[Goal of the exercise] In the entries below, find the line with "with_reducible apply Dev.kept_feedbackLost" and the line with "with_reducible apply Dev.kept_cvuSubstituted". Reproduce those two lines and every line between them exactly, and nothing more.

[Entries supplied]
------------------------------

-- ==== Sys2Proof/Laws/KeptCvu.lean ====
section
/-! SUPPORT. What every operation keeps. -/

namespace Sys2Proof.Machine

theorem Dev.kept_modChg {z : Nat} {c : Nat} {g : Chg → Chg} {d : Dev} (h : d.kept z) : (Dev.modChg c g d).kept z := by
  unfold Dev.modChg
  repeat' (first
    | with_reducible assumption
    | fail_if_no_progress with_reducible refine Dev.kept_mk ?_ rfl)

theorem Dev.kept_parkStage {z : Nat} {f : Nat} {d : Dev} (h : d.kept z) : (Dev.parkStage f d).kept z := by
  unfold Dev.parkStage
  repeat' (first
    | with_reducible assumption
    | intro h
    | with_reducible apply Dev.kept_forEach
    | with_reducible apply Dev.kept_modLeg
    | with_reducible apply Dev.kept_ite
    | fail_if_no_progress with_reducible refine Dev.kept_mk ?_ rfl)

theorem Dev.kept_gridPll {z : Nat} {u f : Nat} {ts : Time} {d : Dev} (h : d.kept z) : (Dev.gridPll u f ts d).kept z := by
  unfold Dev.gridPll
  repeat' (first
    | with_reducible assumption
    | intro h
    | with_reducible apply Dev.kept_wr
    | with_reducible apply Dev.kept_modCvu
    | with_reducible apply Dev.kept_setF
    | with_reducible apply Dev.kept_ite
    | fail_if_no_progress with_reducible refine Dev.kept_mk ?_ rfl)

theorem Dev.kept_cvuObserve {z : Nat} {u : Nat} {ws : List W} {d : Dev} (h : d.kept z) : (Dev.cvuObserve u ws d).kept z := by
  unfold Dev.cvuObserve
  repeat' (first
    | with_reducible assumption
    | intro h
    | with_reducible apply Dev.kept_wr
    | with_reducible apply Dev.kept_forEach
    | with_reducible apply Dev.kept_foldl
    | with_reducible apply Dev.kept_setF
    | with_reducible apply Dev.kept_modCvu
    | with_reducible apply Dev.kept_modChg
    | with_reducible apply Dev.kept_ite
    | fail_if_no_progress with_reducible refine Dev.kept_mk ?_ rfl)

theorem Dev.kept_cvuSubstituted {z : Nat} {u f : Nat} {roles : List Nat} {d : Dev} (h : d.kept z) : (Dev.cvuSubstituted u f roles d).kept z := by
  unfold Dev.cvuSubstituted
  repeat' (first
    | with_reducible assumption
    | intro h
    | with_reducible apply Dev.kept_setF
    | with_reducible apply Dev.kept_incSat
    | with_reducible apply Dev.kept_evtRated
    | with_reducible apply Dev.kept_feedbackLost
    | with_reducible apply Dev.kept_ite
    | split
    | dsimp only)

theorem Dev.kept_cvuForwardRun {z : Nat} {u f : Nat} {d : Dev} (h : d.kept z) : (Dev.cvuForwardRun u f d).kept z := by
  unfold Dev.cvuForwardRun
  repeat' (first
    | with_reducible assumption
    | intro h
    | with_reducible apply Dev.kept_foldl
    | with_reducible apply Dev.kept_when
    | with_reducible apply Dev.kept_setF
    | with_reducible apply Dev.kept_wr64
    | with_reducible apply Dev.kept_modCvu
    | with_reducible apply Dev.kept_cvuSubstituted
    | with_reducible apply Dev.kept_gridPll
    | with_reducible apply Dev.kept_cvuObserve
    | with_reducible apply Dev.kept_deliverWords
    | with_reducible apply Dev.kept_ite
    | split
    | dsimp only
    | fail_if_no_progress with_reducible refine Dev.kept_mk ?_ rfl)

theorem Dev.kept_cvuForward {z : Nat} {u : Nat} {d : Dev} (h : d.kept z) : (Dev.cvuForward u d).kept z := by
  unfold Dev.cvuForward
  repeat' (first
    | with_reducible assumption
    | with_reducible apply Dev.kept_cvuForwardRun
    | with_reducible apply Dev.kept_ite
    | split
    | dsimp only)

theorem Dev.kept_cvuLate {z : Nat} {u : Nat} {d : Dev} (h : d.kept z) : (Dev.cvuLate u d).kept z := by
  unfold Dev.cvuLate
  repeat' (first
    | with_reducible assumption
    | with_reducible apply Dev.kept_setF
    | with_reducible apply Dev.kept_incSat
    | with_reducible apply Dev.kept_evtRated)

theorem Dev.kept_cvuNonfinite {z : Nat} {u f : Nat} {d : Dev} (h : d.kept z) : (Dev.cvuNonfinite u f d).kept z := by
  unfold Dev.cvuNonfinite
  repeat' (first
    | with_reducible assumption
    | with_reducible apply Dev.kept_setF
    | with_reducible apply Dev.kept_evt
    | with_reducible apply Dev.kept_gafferSafe)

theorem Dev.kept_cvuCommit {z : Nat} {u f : Nat} {d : Dev} (h : d.kept z) : (Dev.cvuCommit u f d).kept z := by
  unfold Dev.cvuCommit
  repeat' (first
    | with_reducible assumption
    | intro h
    | with_reducible apply Dev.kept_foldl
    | with_reducible apply Dev.kept_when
    | with_reducible apply Dev.kept_commitLeg
    | with_reducible apply Dev.kept_modCvu
    | with_reducible apply Dev.kept_setF
    | with_reducible apply Dev.kept_ite
    | fail_if_no_progress with_reducible refine Dev.kept_mk ?_ rfl)

theorem Dev.kept_cvuTaken {z : Nat} {u : Nat} {d : Dev} (h : d.kept z) : (Dev.cvuTaken u d).kept z := by
  unfold Dev.cvuTaken
  repeat' (first
    | with_reducible assumption
    | intro h
    | with_reducible apply Dev.kept_wr
    | with_reducible apply Dev.kept_modCvu
    | fail_if_no_progress with_reducible refine Dev.kept_mk ?_ rfl)

theorem Dev.kept_cvuInverse {z : Nat} {u : Nat} {d : Dev} (h : d.kept z) : (Dev.cvuInverse u d).kept z := by
  unfold Dev.cvuInverse
  repeat' (first
    | with_reducible assumption
    | with_reducible apply Dev.kept_cvuTaken
    | with_reducible apply Dev.kept_cvuLate
    | with_reducible apply Dev.kept_cvuNonfinite
    | with_reducible apply Dev.kept_cvuCommit
    | with_reducible apply Dev.kept_ite
    | split
    | dsimp only)

theorem Dev.kept_phaseMean {z : Nat} {d : Dev} {u : Nat} (h : d.kept z) : (Dev.phaseMean d u).2.kept z := by
  unfold Dev.phaseMean
  dsimp only
  split
  · exact Dev.kept_ask h
  · exact h

theorem Dev.kept_phaseRestart {z : Nat} {u : Nat} {d : Dev} (h : d.kept z) : (Dev.phaseRestart u d).kept z := by
  unfold Dev.phaseRestart
  repeat' (first
    | with_reducible assumption
    | intro h
    | with_reducible apply Dev.kept_modCvu
    | fail_if_no_progress with_reducible refine Dev.kept_mk ?_ rfl)

theorem Dev.kept_phaseDecision {z : Nat} {u : Nat} {d : Dev} (h : d.kept z) : (Dev.phaseDecision u d).kept z := by
  unfold Dev.phaseDecision
  repeat' (first
    | with_reducible assumption
    | with_reducible apply Dev.kept_phaseMean
    | with_reducible apply Dev.kept_phaseRestart
    | with_reducible apply Dev.kept_setF
    | with_reducible apply Dev.kept_incSat
    | with_reducible apply Dev.kept_evt
    | with_reducible apply Dev.kept_ite)

theorem Dev.kept_cmCut {z : Nat} {u p n per : Nat} {d : Dev} (h : d.kept z) : (Dev.cmCut u p n per d).kept z := by
  unfold Dev.cmCut
  repeat' (first
    | with_reducible assumption
    | intro h
    | with_reducible apply Dev.kept_modLeg
    | with_reducible apply Dev.kept_modCvu
    | with_reducible apply Dev.kept_ite
    | fail_if_no_progress with_reducible refine Dev.kept_mk ?_ rfl)

theorem Dev.kept_cmPulseEnd {z : Nat} {u p : Nat} {d : Dev} (h : d.kept z) : (Dev.cmPulseEnd u p d).kept z := by
  unfold Dev.cmPulseEnd
  repeat' (first
    | with_reducible assumption
    | with_reducible apply Dev.kept_cmCut
    | with_reducible apply Dev.kept_ite
    | split
    | dsimp only)

theorem Dev.kept_cvuPeriodEnds {z : Nat} {f : Nat} {d : Dev} (h : d.kept z) : (Dev.cvuPeriodEnds f d).kept z := by
  unfold Dev.cvuPeriodEnds
  repeat' (first
    | with_reducible assumption
    | intro h
    | with_reducible apply Dev.kept_when
    | with_reducible apply Dev.kept_whenSome
    | with_reducible apply Dev.kept_cvuLate
    | with_reducible apply Dev.kept_modCvu
    | with_reducible apply Dev.kept_setF
    | with_reducible apply Dev.kept_ite
    | fail_if_no_progress with_reducible refine Dev.kept_mk ?_ rfl)

theorem Dev.kept_cmCarry {z : Nat} {u p n per : Nat} {d : Dev} (h : d.kept z) : (Dev.cmCarry u p n per d).kept z := by
  unfold Dev.cmCarry
  repeat' (first
    | with_reducible assumption
    | intro h
    | with_reducible apply Dev.kept_modLeg
    | with_reducible apply Dev.kept_ite
    | fail_if_no_progress with_reducible refine Dev.kept_mk ?_ rfl)

theorem Dev.kept_cvuPeriodBegins {z : Nat} {f : Nat} {d : Dev} (h : d.kept z) : (Dev.cvuPeriodBegins f d).kept z := by
  unfold Dev.cvuPeriodBegins
  repeat' (first
    | with_reducible assumption
    | intro h
    | with_reducible apply Dev.kept_foldl
    | with_reducible apply Dev.kept_when
    | with_reducible apply Dev.kept_whenSome
    | with_reducible apply Dev.kept_cmCarry
    | with_reducible apply Dev.kept_setF
    | with_reducible apply Dev.kept_modCvu
    | with_reducible apply Dev.kept_ite
    | fail_if_no_progress with_reducible refine Dev.kept_mk ?_ rfl)

theorem Dev.kept_gridLost {z : Nat} {u : Nat} {d : Dev} (h : d.kept z) : (Dev.gridLost u d).kept z := by
  unfold Dev.gridLost
  repeat' (first
    | with_reducible assumption
    | intro h
    | with_reducible apply Dev.kept_whenSome
    | with_reducible apply Dev.kept_setF
    | with_reducible apply Dev.kept_modCvu
    | with_reducible apply Dev.kept_evt
    | with_reducible apply Dev.kept_parkStage
    | with_reducible apply Dev.kept_ite
    | split
    | dsimp only
    | fail_if_no_progress with_reducible refine Dev.kept_mk ?_ rfl)

theorem Dev.kept_gridUnpark {z : Nat} {u : Nat} {d : Dev} (h : d.kept z) : (Dev.gridUnpark u d).kept z := by
  unfold Dev.gridUnpark
  repeat' (first
    | with_reducible assumption
    | intro h
    | with_reducible apply Dev.kept_modCvu
    | with_reducible apply Dev.kept_ite
    | split
    | dsimp only
    | fail_if_no_progress with_reducible refine Dev.kept_mk ?_ rfl)

end Sys2Proof.Machine
end

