theorem keeps_enableSequenceDone {z : Nat} {s₀ s₁ : State} {t : Time} {n  : Fin 48} {errGH errGL  : Int} (h : s₀.dev.kept z)
    (hu : exec (.enableSequenceDone t n errGH errGL) s₀ = .next s₁) : s₁.dev.kept z := keeps_on (fun _ h => Dev.kept_sequenceDone h) h hu

theorem keeps_glContention {z : Nat} {s₀ s₁ : State} {t : Time} {n  : Fin 48} (h : s₀.dev.kept z)
    (hu : exec (.glContention t n) s₀ = .next s₁) : s₁.dev.kept z := keeps_on (fun _ h => Dev.kept_contention h) h hu

theorem keeps_glRequest {z : Nat} {s₀ s₁ : State} {t : Time} {triad  : Fin 4} {n  : Fin 48} {v  : W} (h : s₀.dev.kept z)
    (hu : exec (.glRequest t triad n v) s₀ = .next s₁) : s₁.dev.kept z := keeps_on (fun _ h => Dev.kept_glRequest h) h hu

theorem keeps_faultPullEnd {z : Nat} {s₀ s₁ : State} {t : Time} {n  : Fin 48} (h : s₀.dev.kept z)
    (hu : exec (.faultPullEnd t n) s₀ = .next s₁) : s₁.dev.kept z := keeps_on (fun _ h => Dev.kept_faultPullEnd h) h hu

theorem keeps_tokenWire {z : Nat} {s₀ s₁ : State} {t : Time} (h : s₀.dev.kept z)
    (hu : exec (.tokenWire t) s₀ = .next s₁) : s₁.dev.kept z := keeps_on (fun _ h => Dev.kept_tokenWire h) h hu

theorem keeps_peerTokenLost {z : Nat} {s₀ s₁ : State} {t : Time} (h : s₀.dev.kept z)
    (hu : exec (.peerTokenLost t) s₀ = .next s₁) : s₁.dev.kept z := keeps_on (fun _ h => Dev.kept_peerLost h) h hu

theorem keeps_tokenRace {z : Nat} {s₀ s₁ : State} {t : Time} (h : s₀.dev.kept z)
    (hu : exec (.tokenRace t) s₀ = .next s₁) : s₁.dev.kept z := keeps_on (fun _ h => Dev.kept_tokenRace h) h hu

theorem keeps_hbSend {z : Nat} {s₀ s₁ : State} {t : Time} (h : s₀.dev.kept z)
    (hu : exec (.hbSend t) s₀ = .next s₁) : s₁.dev.kept z := keeps_on (fun _ h => Dev.kept_sendHb h) h hu

theorem keeps_hbReceived {z : Nat} {s₀ s₁ : State} {t : Time} {seq role  : Nat} {tok  : Bool} {stime  : Time} {jepoch jpos sys  : Nat} {warn  : Bool} (h : s₀.dev.kept z)
    (hu : exec (.hbReceived t seq role tok stime jepoch jpos sys warn) s₀ = .next s₁) : s₁.dev.kept z := by
  refine keeps_on (f := fun d => d.onLink seq (fun d => d.hbIn role tok stime jepoch jpos sys warn)) (fun d h => ?_) h hu
  repeat' (first | with_reducible exact h | intro h | with_reducible apply Dev.kept_onLink | with_reducible apply Dev.kept_hbIn)

theorem keeps_linkAck {z : Nat} {s₀ s₁ : State} {t : Time} {upTo  : Nat} (h : s₀.dev.kept z)
    (hu : exec (.linkAck t upTo) s₀ = .next s₁) : s₁.dev.kept z := keeps_on (fun _ h => Dev.kept_linkAcked h) h hu

theorem keeps_linkResend {z : Nat} {s₀ s₁ : State} {t : Time} (h : s₀.dev.kept z)
    (hu : exec (.linkResend t) s₀ = .next s₁) : s₁.dev.kept z := keeps_on (fun _ h => Dev.kept_linkResend h) h hu

theorem keeps_linkTrained {z : Nat} {s₀ s₁ : State} {t : Time} {lanes latency  : Nat} (h : s₀.dev.kept z)
    (hu : exec (.linkTrained t lanes latency) s₀ = .next s₁) : s₁.dev.kept z := keeps_on (fun _ h => Dev.kept_linkTrained h) h hu

theorem keeps_linkRetrain {z : Nat} {s₀ s₁ : State} {t : Time} (h : s₀.dev.kept z)
    (hu : exec (.linkRetrain t) s₀ = .next s₁) : s₁.dev.kept z := keeps_on (fun _ h => Dev.kept_linkRetry h) h hu

theorem keeps_laneDegraded {z : Nat} {s₀ s₁ : State} {t : Time} {lane  : Fin 4} {errs  : Nat} (h : s₀.dev.kept z)
    (hu : exec (.laneDegraded t lane errs) s₀ = .next s₁) : s₁.dev.kept z := keeps_on (fun _ h => Dev.kept_laneDegraded h) h hu

theorem keeps_retrain {z : Nat} {s₀ s₁ : State} {t : Time} {triad  : Fin 4} {v  : W} (h : s₀.dev.kept z)
    (hu : exec (.retrain t triad v) s₀ = .next s₁) : s₁.dev.kept z := keeps_on (fun _ h => Dev.kept_retrainWrite h) h hu

theorem keeps_helloReceived {z : Nat} {s₀ s₁ : State} {t : Time} {seq  : Nat} {dig0 dig1 epoch  : W} {side  : Bool} {jepoch jpos role sys  : Nat} {tkEpoch  : Option Time} (h : s₀.dev.kept z)
    (hu : exec (.helloReceived t seq dig0 dig1 epoch side jepoch jpos role sys tkEpoch) s₀ = .next s₁) : s₁.dev.kept z := by
  refine keeps_on (f := fun d => d.onLink seq (fun d => d.hello dig0 dig1 epoch side jepoch jpos role sys tkEpoch)) (fun d h => ?_) h hu
  repeat' (first | with_reducible exact h | intro h | with_reducible apply Dev.kept_onLink | with_reducible apply Dev.kept_hello)

theorem keeps_soloClaim {z : Nat} {s₀ s₁ : State} {t : Time} (h : s₀.dev.kept z)
    (hu : exec (.soloClaim t) s₀ = .next s₁) : s₁.dev.kept z := keeps_on (fun _ h => Dev.kept_soloClaim h) h hu

theorem keeps_fnstateReceived {z : Nat} {s₀ s₁ : State} {t : Time} {seq  : Nat} {f  : Fin 32} {v  : W} (h : s₀.dev.kept z)
    (hu : exec (.fnstateReceived t seq f v) s₀ = .next s₁) : s₁.dev.kept z := by
  refine keeps_on (f := fun d => d.onLink seq (fun d => if d.follows then d.modLnk (fun l => { l with peerFns := Tab.set f v l.peerFns }) else d)) (fun d h => ?_) h hu
  repeat' (first | with_reducible exact h | intro h | with_reducible apply Dev.kept_onLink | with_reducible apply Dev.kept_modLnk | with_reducible apply Dev.kept_ite)

theorem keeps_jrnReceived {z : Nat} {s₀ s₁ : State} {t : Time} {seq jpos kind que eseq  : Nat} {body  : List Byte} (h : s₀.dev.kept z)
    (hu : exec (.jrnReceived t seq jpos kind que eseq body) s₀ = .next s₁) : s₁.dev.kept z := by
  refine keeps_on (f := fun d => d.onLink seq (fun d => d.jrnMirrored jpos kind que eseq body)) (fun d h => ?_) h hu
  repeat' (first | with_reducible exact h | intro h | with_reducible apply Dev.kept_onLink | with_reducible apply Dev.kept_jrnMirrored)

------------------------------

[Output of the task]
    | with_reducible apply Dev.kept_feedbackLost
    | with_reducible apply Dev.kept_ite
    | split
    | dsimp only)

theorem Dev.kept_cvuForwardRun {z : Nat} {u f : Nat} {d : Dev} (h : d.kept z) : (Dev.cvuForwardRun u f d).kept z := by
  unfold Dev.cvuForwardRun
  repeat' (first
    | with_reducible assumption
    | intro h
    | with_reducible apply Dev.kept_foldl
    | with_reducible apply Dev.kept_when
    | with_reducible apply Dev.kept_setF
    | with_reducible apply Dev.kept_wr64
    | with_reducible apply Dev.kept_modCvu
    | with_reducible apply Dev.kept_cvuSubstituted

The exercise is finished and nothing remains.